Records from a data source
theorem State.holdoffEnd_kept {z : Spine} {s : State} (h : Kept z s.spine)  :
    Kept z (State.holdoffEnd s).spine := by
  unfold State.holdoffEnd
  repeat' (first
      | intro _ | with_reducible exact h | with_reducible assumption | with_reducible apply State.setLive_kept
      | with_reducible apply State.enterSetup_kept | with_reducible apply kept_ite | with_reducible apply kept_foldl
      | with_reducible apply kept_foldl_fst | simp only [spine_mk, spine_fold] | split)

theorem State.huAbort_kept {z : Spine} {s : State} (h : Kept z s.spine)  :
    Kept z (State.huAbort s).spine := by
  unfold State.huAbort
  repeat' (first
      | intro _ | with_reducible exact h | with_reducible assumption | with_reducible apply State.stopEtch_kept
      | with_reducible apply kept_ite | with_reducible apply kept_foldl | with_reducible apply kept_foldl_fst
      | simp only [spine_mk, spine_fold] | split)

theorem State.huLow_kept {z : Spine} {s : State} (h : Kept z s.spine)  :
    Kept z (State.huLow s).spine := by
  unfold State.huLow
  repeat' (first
      | intro _ | with_reducible exact h | with_reducible assumption | with_reducible apply State.raise_kept
      | with_reducible apply kept_ite | with_reducible apply kept_foldl | with_reducible apply kept_foldl_fst
      | simp only [spine_mk, spine_fold] | split)

theorem State.inputLoss_kept {z : Spine} {s : State} (h : Kept z s.spine)  :
    Kept z (State.inputLoss s).spine := by
  unfold State.inputLoss
  repeat' (first
      | intro _ | with_reducible exact h | with_reducible assumption | with_reducible apply State.inputLossEvent_kept
      | with_reducible apply kept_ite | with_reducible apply kept_foldl | with_reducible apply kept_foldl_fst
      | simp only [spine_mk, spine_fold] | split)

theorem State.startRamp_kept {z : Spine} {s : State} (h : Kept z s.spine) (f : Nat) :
    Kept z (State.startRamp s f).spine := by
  unfold State.startRamp
  repeat' (first
      | intro _ | with_reducible exact h | with_reducible assumption | with_reducible apply State.setLive_kept
      | with_reducible apply State.moveFeed_kept | with_reducible apply State.setFeed_kept | with_reducible apply kept_ite
      | with_reducible apply kept_foldl | with_reducible apply kept_foldl_fst | simp only [spine_mk, spine_fold] | split)

theorem State.inrushIssue_kept {z : Spine} {s : State} (h : Kept z s.spine)  :
    Kept z (State.inrushIssue s).spine := by
  unfold State.inrushIssue
  repeat' (first
      | intro _ | with_reducible exact h | with_reducible assumption | with_reducible apply State.startRamp_kept
      | with_reducible apply kept_ite | with_reducible apply kept_foldl | with_reducible apply kept_foldl_fst
      | simp only [spine_mk, spine_fold] | split)

theorem State.protect_kept {z : Spine} {s : State} (h : Kept z s.spine) (r : LaneReq) :
    Kept z (State.protect s r).spine := by
  unfold State.protect
  split
  · exact State.startHandover_kept (State.bumpLive_kept h _) (victim_range h ‹_›) _
  · refine kept_ite h (State.raise_kept (State.bumpLive_kept ?_ _) _ _ _)
    exact h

### TASK PROMPT
Scan the records for the word "theorem", and copy each line where it is found.

### WRITTEN ANSWER
theorem State.holdoffEnd_kept {z : Spine} {s : State} (h : Kept z s.spine)  :
theorem State.huAbort_kept {z : Spine} {s : State} (h : Kept z s.spine)  :
theorem State.huLow_kept {z : Spine} {s : State} (h : Kept z s.spine)  :
theorem State.inputLoss_kept {z : Spine} {s : State} (h : Kept z s.spine)  :
theorem State.startRamp_kept {z : Spine} {s : State} (h : Kept z s.spine) (f : Nat) :
theorem State.inrushIssue_kept {z : Spine} {s : State} (h : Kept z s.spine)  :
theorem State.protect_kept {z : Spine} {s : State} (h : Kept z s.spine) (r : LaneReq) :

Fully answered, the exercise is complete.